Science > Physics > Red shift of original-wavelength-scale image leads to paradox?
| Topic: |
Science > Physics |
| User: |
"Neil" |
| Date: |
11 Apr 2006 07:50:28 PM |
| Object: |
Red shift of original-wavelength-scale image leads to paradox? |
Let's say I focused light from bright points using a lens with large N.A.
(large sine of half-angle of convergence, maybe 0.5 to 0.8.) That means the
image spots and distinguishable separations are around the wavelength or so.
Suppose an observer (imagined as either an abstract frame of reference or a
little detector screen) moves away from the lens at 0.98c, to achieve
red-shift factor of 10x. (Imagine a hole in the lens for detector passage
if you must.) The velocity transformation of the intensities of the EM
fields should preserve the original distribution of *relative* amplitudes,
including the scale of the resolution.
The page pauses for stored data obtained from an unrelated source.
-- ==== Sys2Proof/Machine/SchedLoad.lean ====
section
/-!
DEFINITION. Loading a schedule image and admitting a privileged one (07 R169 to R175; 09 R214; 13 R319).
-/

namespace Sys2Proof.Machine

open Sys2Proof

/-- The place of the first check of a list that fails. -/
def firstOf (l : List (Bool × Nat)) : Option Nat := (l.find? (fun c => !c.1)).map (·.2)

/-! ### Check 4 (07 R170 to R173, R175): each gives the image byte offset of its first faulty item -/

/-- Image bytes at most. -/
def schedImageMax : Nat := 2 ^ 30

/-- The header. -/
def headerFault (s : State) (b : Bytes) : Option Nat :=
  let dv := imageDevices b
  firstOf [(field b 0 4 == 0x49515354, 0), (field b 4 2 == 1, 4), (field b 6 1 == s.buildCode, 6), (imagePaddockMask b != 0, 10),
    (3 ≤ sectCount b && sectCount b ≤ 256, 12), (field b 14 2 < 4, 14), (deviceIndex b < dv, 32), (1 ≤ dv && dv ≤ 1024, 34),
    (bellwether b == 0xFFFF || bellwether b < dv, 36), (!bit (field b 38 2) 13, 38), (10000 ≤ startLead b && startLead b ≤ 1000000000, 40),
    (1 ≤ field b 44 2 && field b 44 2 ≤ 60000, 44), (1 ≤ imageCopies b && imageCopies b ≤ 4, 46), (field b 47 1 == 0, 47), (field b 48 8 == b.length, 48),
    (zeroAt b 56 63, 56), (zeroAt b 96 127, 96), (128 + 32 * sectCount b ≤ b.length, 12)]

/-- LENGTH of a section fits its type (07 R171). -/
def sectLenOk (b : Bytes) (x : Sect) : Bool :=
  let whole (size most : Nat) : Bool := x.len % size == 0 && x.len ≤ size * most
  match x.type with
  | 1 => x.len != 0 && whole 64 1048576
  | 2 => whole 16 4096
  | 3 => x.len == 8 + 8 * field b (x.off + 1) 1
  | 4 => whole 8 16384
  | 5 => whole 2 4096
  | 6 => x.len == 8 * imageDevices b
  | 7 | 8 => x.len % 24 == 0
  | _ => 16 ≤ x.len

/-- Two sections that may not both stand in an image: one type for one paddock, or one port. -/
def sameSect (b : Bytes) (x y : Sect) : Bool := x.type == y.type && (if x.type = 9 then field b x.off 1 == field b y.off 1 else x.paddock == y.paddock)

/-- Directory entry `i`. -/
def sectFault (b : Bytes) (i : Nat) : Option Nat :=
  let o := 128 + 32 * i
  let x := sectAt b i
  let before := (List.range i).map (sectAt b)
  firstOf [(1 ≤ x.type && x.type ≤ 9, o), (if x.type ≤ 3 then x.paddock < 16 && bit (imagePaddockMask b) x.paddock else x.paddock == 0xFFFF, o + 2),
    (zeroAt b (o + 4) (o + 7), o + 4), (x.off % 64 == 0 && 128 + 32 * sectCount b ≤ x.off, o + 8), (x.off + x.len ≤ b.length && sectLenOk b x, o + 16),
    (zeroAt b (o + 24) (o + 31), o + 24), (!before.any (sameSect b x), o), (!before.any (fun y => overlaps x.off (x.off + x.len) y.off (y.off + y.len)), o + 8)]

/-- The opcodes of the control slot that use a sync object. -/
def usesSync (b : Bytes) : Bool :=
  (imagePaddocks b).any (fun p => (List.range (streamLen b p)).any (fun i => let o := (bundleSlot (streamBundle b p i) 0).op; o == 0x31 || o == 0x34 || o == 0x35))

/-- A stream holds a PR.LENS, whose walks name sequences. -/
def usesLens (b : Bytes) : Bool :=
  (imagePaddocks b).any (fun p => (List.range (streamLen b p)).any (fun i => (bundleOps (streamBundle b p i)).any (fun o => o.op == .prLens)))

/-- Required sections are present (07 R171). SEQUENCES is, where a stream holds a PR.LENS: the mode of a walk stands in the store
and is not known at the load (log entry 97). -/
def requiredFault (b : Bytes) : Option Nat :=
  let has (type p : Nat) : Bool := (sections b).any (fun x => x.type == type && x.paddock == p)
  firstOf [((imagePaddocks b).all (fun p => has 1 p && has 2 p && has 3 p), 12), (imageDevices b = 1 || has 6 0xFFFF, 12), (!usesSync b || has 4 0xFFFF, 12), (!usesLens b || has 5 0xFFFF, 12)]

/-- The first index of a list whose element repeats an earlier one. -/
def firstRepeat (l : List Nat) : Option Nat := (List.range l.length).find? (fun i => (l.take i).contains (l.getD i 0))

/-- A PADDOCK section (07 R172). -/
def paddockFault (x : Bytes) : Option Nat :=
  let n := field x 1 1
  let top := 2 ^ 24 - (match field x 0 1 with | 1 => 524288 | 2 => 1048576 | 3 => 2097152 | _ => 0)
  let range (i : Nat) : Nat × Nat := (field x (8 + 8 * i) 3, field x (12 + 8 * i) 3)
  match firstOf [(field x 0 1 ≤ 3, 0), (n ≤ 16, 1), (zeroAt x 2 7, 2)] with
  | some o => some o
  | none => (List.range n).findSome? (fun i =>
      let o := 8 + 8 * i
      let (a, k) := range i
      firstOf [(field x (o + 3) 1 == 0, o + 3), (1 ≤ k && a + k ≤ top, o + 4), (field x (o + 7) 1 == 0, o + 7)
        , (!(List.range i).any (fun j => overlaps a (a + k) (range j).1 ((range j).1 + (range j).2)), o)])

/-- PARTICIPANTS (07 R173). -/
def participantsFault (b x : Bytes) : Option Nat :=
  (List.range (x.length / 8)).findSome? (fun i =>
    firstOf [(field x (8 * i) 2 == i, 8 * i), (field x (8 * i + 2) 2 == 0, 8 * i + 2), ((i == deviceIndex b) == (field x (8 * i + 4) 4 == 0), 8 * i + 4)])

/-- The content of a section, by its offset in the section. -/
def contentFault (b : Bytes) (x : Sect) : Option Nat :=
  let c := x.bytes b
  let entries (size : Nat) (bad : Nat → Option Nat) : Option Nat := (List.range (x.len / size)).findSome? (fun i => (bad (size * i)).map (size * i + ·))
  match x.type with
  | 1 => (List.range (streamLen b x.paddock)).findSome? (fun i => if bundleOk (streamBundle b x.paddock i) ((sectFor b 2 x.paddock).length / 16) then none else some (64 * i))
  | 2 => entries 16 (fun o => firstOf [(field c (o + 14) 1 ≤ 1, 14), (field c (o + 15) 1 == 0, 15)])
  | 3 => paddockFault c
  | 4 => match entries 8 (fun o => firstOf [(field c (o + 2) 2 == 0, 2)]) with
    | some o => some o
    | none => (firstRepeat ((syncEntries b).map (·.1))).map (8 * ·)
  | 5 => match entries 2 (fun o => firstOf [(field c o 2 < 4096, 0)]) with
    | some o => some o
    | none => (firstRepeat (seqNumbers b)).map (2 * ·)
  | 6 => participantsFault b c
  | 7 => entries 24 (fun o => firstOf [(zeroAt c (o + 16) (o + 23), 16)])
  | 8 => entries 24 (fun o => firstOf [(1 ≤ field c (o + 16) 1 && field c (o + 16) 1 ≤ 128, 16), (zeroAt c (o + 17) (o + 23), 17)])
  | _ => firstOf [(field c 0 1 < 64, 0)]

/-- The image byte offset of an image's first faulty item. -/
def imageFault (s : State) (b : Bytes) : Option Nat :=
  match headerFault s b with
  | some o => some o
  | none => match (List.range (sectCount b)).findSome? (sectFault b) with
    | some o => some o
    | none => match requiredFault b with
      | some o => some o
      | none => (sections b).findSome? (fun x => (contentFault b x).map (x.off + ·))

/-! ### SCHED_LOAD (07 R175) -/


/-- SCHED_LOAD. -/
def cmdSchedLoad : Cmd where
  op := 0x0401
  issuers := tenantOnly
  changes := always
  blocked := neverBlocked
  obj := fun _ => (5, 0xFFFF)
  body := fun q s =>
    match q.firstBad [(20, 16)] [(28, q.arg 28 8 = 0 || q.arg 28 8 > schedImageMax)] with
    | some b => badAt b
    | none => .pend { s with loads := s.loads ++ [{ ctx := q.tenant, tag := q.tag, va := q.arg 20 8, len := q.arg 28 8, mailbox := q.m, cmd := q.serial }] } []

/-- SCHED_LOAD. -/
def execSchedLoad (m : Fin 1029) (s : State) : Host.Outcome State Fault Refusal := serve m cmdSchedLoad s

/-- DIGEST of an image's bytes (07 R170). -/
def digestOf (b : Bytes) : Bytes := Config.shake256 (b.take 64 ++ (b.take (field b 48 8)).drop 96) 32

/-- Every SYNC object and SEQUENCES entry of an image is owned by its context. -/
def imageOwned (s : State) (b : Bytes) : Bool :=
  (syncEntries b).all (fun e => ownsSync s (imageCtx b) e.1) && (seqNumbers b).all (fun e => (s.seqEntry e).owner == some (imageCtx b))

/-- A schedule number that is free (07 R169). -/
def freeSched (s : State) : Option Nat := pick s.free ((List.range 64).filter (fun n => (s.sched? n).isNone))

/-- Checks 2 to 7 on a copied image: the number it is loaded under, or a status with the event's DATA. -/
def loadVerdict (s : State) (c : Nat) (b : Bytes) : Nat ⊕ (Nat × Bytes) :=
  if imageCtx b != c then .inr (stDenied, [])
  else if digestOf b != imageDigest b then .inr (stIntegrity, [])
  else match imageFault s b with
    | some o => .inr (stBadArg, natLe o 8)
    | none =>
      if imageEpoch b != s.layout.epoch.toNat then .inr (stEpoch, [])
      else if !imageOwned s b then .inr (stDenied, [])
      else match (if b.length + (s.scheds.foldl (fun n x => n + x.2.image.length) 0) ≤ schedStore then freeSched s else none) with
        | some n => .inl n
        | none => .inr (stNoResource, [])

/-- The pending SCHED_LOAD of a load, and its COMPLETION with a schedule number. DESIGN CHOICE: where nothing is loaded OBJ_ID is 0,
and in the COMPLETION that NOTIFY asks for with an immediate failure 0xFFFF (log entry 98). -/
def finishLoad (s : State) (x : Load) (n status : Nat) (data : Bytes) : State :=
  match pendingOf s (fun p => p.opcode == 0x0401 && p.id == x.cmd) with
  | none => s
  | some p =>
    let p' := { p with objId := n }
    finish { s with pendings := s.pendings.map (fun y => if y == p then p' else y) } p' status s.ct data

/-- The read of a load's source. -/
def Load.read (x : Load) : EngReq := { owner := .load x.cmd, ctx := x.ctx, sched := none, va := x.va, len := x.len, engine := false }

/-- A copied image is checked, and loaded or refused (07 R175); a loaded one stands in the schedule store (03 R67). -/
def loadImage (s : State) (x : Load) (b : Bytes) : State :=
  match loadVerdict s x.ctx b with
  | .inl n =>
    let place := storePlace s b.length
    let (_, s) := writePieces s demand (storeRanges s place) b
    finishLoad (zeroBlock { drawn s with scheds := tput s.scheds n { ctx := x.ctx, image := b, place := place } } .schedule n x.ctx) x n stOk []
  | .inr (st, d) => finishLoad s x 0 st d

/-- A load ends: check 1 reads the source, and the copy is checked (07 R175). -/
def endLoad (s : State) (x : Load) : State :=
  let (g, s) := performReq { s with loads := s.loads.erase x } x.read
  let s := ncCollect s (.load x.cmd)
  if g.status = stOk then loadImage s x g.bytes else finishLoad s x 0 g.status []

/-- A load goes on: the lines of a coherent source are asked of their homes, and the load ends once they are in (14 R334). -/
def stepLoad (s : State) (x : Load) : State :=
  let s := startReq s x.read
  if x.read.waits s || accessHeld s true (storeRanges s (storePlace s x.len)) then s else endLoad s x

/-- SCHED_LOAD_DONE. -/
def execSchedLoadDone (t : Nat) (c : Fin 1024) (s : State) : Host.Outcome State Fault Refusal :=
  timed t s (fun s => s.clocked && s.loads.any (fun x => x.ctx == c.val)) (fun s => match s.loads.find? (fun x => x.ctx == c.val) with
    | some x => stepLoad s x
    | none => s)

/-! ### SCHED_ADMIT (07 R174; 09 R214; 13 R319) -/

/-- Two RESERVE entries that share a stack: equal PERIODs, and intervals that do not overlap modulo it. -/
def reserveApart (a b : Window) : Bool :=
  if a.mask &&& b.mask = 0 then true
  else if a.period != b.period then false
  else if a.period = 0 then !overlaps a.offset (a.offset + a.length) b.offset (b.offset + b.length)
  else
    let d := (b.offset + a.period * (a.offset / a.period + 1) - a.offset) % a.period
    a.length ≤ d && d + b.length ≤ a.period

/-- Every two RESERVE entries of an image stand apart. -/
def reservesOk (ws : List Window) : Bool := (List.range ws.length).all (fun i => (ws.drop (i + 1)).all (fun w => match ws[i]? with | some v => reserveApart v w | none => true))

/-- Windows in time order after the window `(a, e)`, those that overlap merged: start and end. -/
def mergeFrom (a e : Nat) : List (Nat × Nat) → List (Nat × Nat)
  | [] => [(a, e)]
  | (a', e') :: r => if a' < e then mergeFrom a (max e e') r else (a, e) :: mergeFrom a' e' r

/-- Windows in time order, those that overlap merged. -/
def mergeWindows : List (Nat × Nat) → List (Nat × Nat)
  | [] => []
  | (a, e) :: r => mergeFrom a e r

/-- Windows inserted by their start. -/
def insertWindow (x : Nat × Nat) : List (Nat × Nat) → List (Nat × Nat)
  | [] => [x]
  | y :: r => if x.1 ≤ y.1 then x :: y :: r else y :: insertWindow x r

/-- The windows of a cycle `h` with the last joined to the first while it runs into it; `n` bounds the joins. -/
def wrapWindows (h : Nat) : Nat → List (Nat × Nat) → List (Nat × Nat)
  | 0, l => l
  | n + 1, l =>
    match l, l.getLast? with
    | (a, e) :: r, some (x, y) =>
      if r.isEmpty || y ≤ a + h then (a, e) :: r else wrapWindows h n (r.dropLast ++ [(x, max y (e + h))])
    | _, _ => l

/-- The window check of 09 R214 on merged windows of a cycle. -/
def windowsPass (refi rfc h : Nat) (l : List (Nat × Nat)) : Bool :=
  (List.range l.length).all (fun i =>
    let (a, e) := l.getD i (0, 0)
    let prev := (l.getD (if i = 0 then l.length - 1 else i - 1) (0, 0)).1
    let d := if (a + h - prev) % h = 0 then h else (a + h - prev) % h
    let n := ceilDiv d refi
    n ≤ (e - a) / rfc && 1 + n ≤ 7)

/-- The refresh check of a stack (09 R214). -/
def refreshPass (s : State) (ws : List Window) (t : Nat) : Bool :=
  let mine := ws.filter (fun w => bit w.mask t)
  let h := mine.foldl (fun m w => max m w.period) 0
  mine.isEmpty || (mine.all (fun w => w.length != 0 && w.length ≤ w.period && h % w.period == 0) &&
    windowsPass (acceptedNum s t 96 2) (acceptedNum s t 98 2) h
      (let l := mergeWindows (mine.foldl (fun l w =>
          (List.range (h / w.period)).foldl (fun l k => let a := (w.offset + k * w.period) % h; insertWindow (a, a + w.length) l) l) [])
       wrapWindows h l.length l))

/-- An image's privileged sections pass (07 R174). -/
def admissible (s : State) (b : Bytes) : Bool :=
  reservesOk (windowsOf b 8) && (List.range 16).all (refreshPass s (windowsOf b 7)) && (gateSects b).all (fun g => (gateFault g.list g.classes).isNone)

/-- The states' codes (07 R182). -/
def SchedState.code : SchedState → Nat
  | .loaded => 1 | .armed => 2 | .running => 3 | .ended => 4 | .stopped => 5

/-- BAD_STATE of a schedule. -/
def badSched (x : Sched) : Reply := badState 5 x.st.code

/-- A command that names a loaded schedule in [20], which a tenant's context owns (07 R200). -/
def onSched (q : Req) (s : State) (used : List (Nat × Nat)) (body : Nat → Sched → Reply) : Reply :=
  let n := q.arg 20 1
  match q.firstBad ((20, 1) :: used) [(20, n > 63)] with
  | some b => badAt b
  | none => match s.sched? n with
    | none => badAt 20
    | some x => if (match q.party with | .tenant c => x.ctx != c | _ => false) then denied else body n x

/-- The object of a schedule command. -/
def schedObj (q : Req) : Nat × Nat := (5, q.arg 20 1)

end Sys2Proof.Machine
end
Yet the new radiation has 10x the
wavelength of the original. Is that a "problem"? It seems odd to me to just
*have* an image available at all, even for a moment, with a scale of
intensity variations at only 0.1 lambda. (It's not a near-field cheat with
a detector close to the sources.) And there is no lower limit in
principle...
I haven't checked yet to see if we can cheat normal resolution limits by
having a lens move towards sources and focus an image based on the
resolution of the wavelength found in the lens frame. The aberration of the
light may prevent that (by changing the angular scale for the image.) Try
your hand if you want.
Even more curious, consider such a transformation for limit-scale
interference fringes produced with a given rest-frame wavelength.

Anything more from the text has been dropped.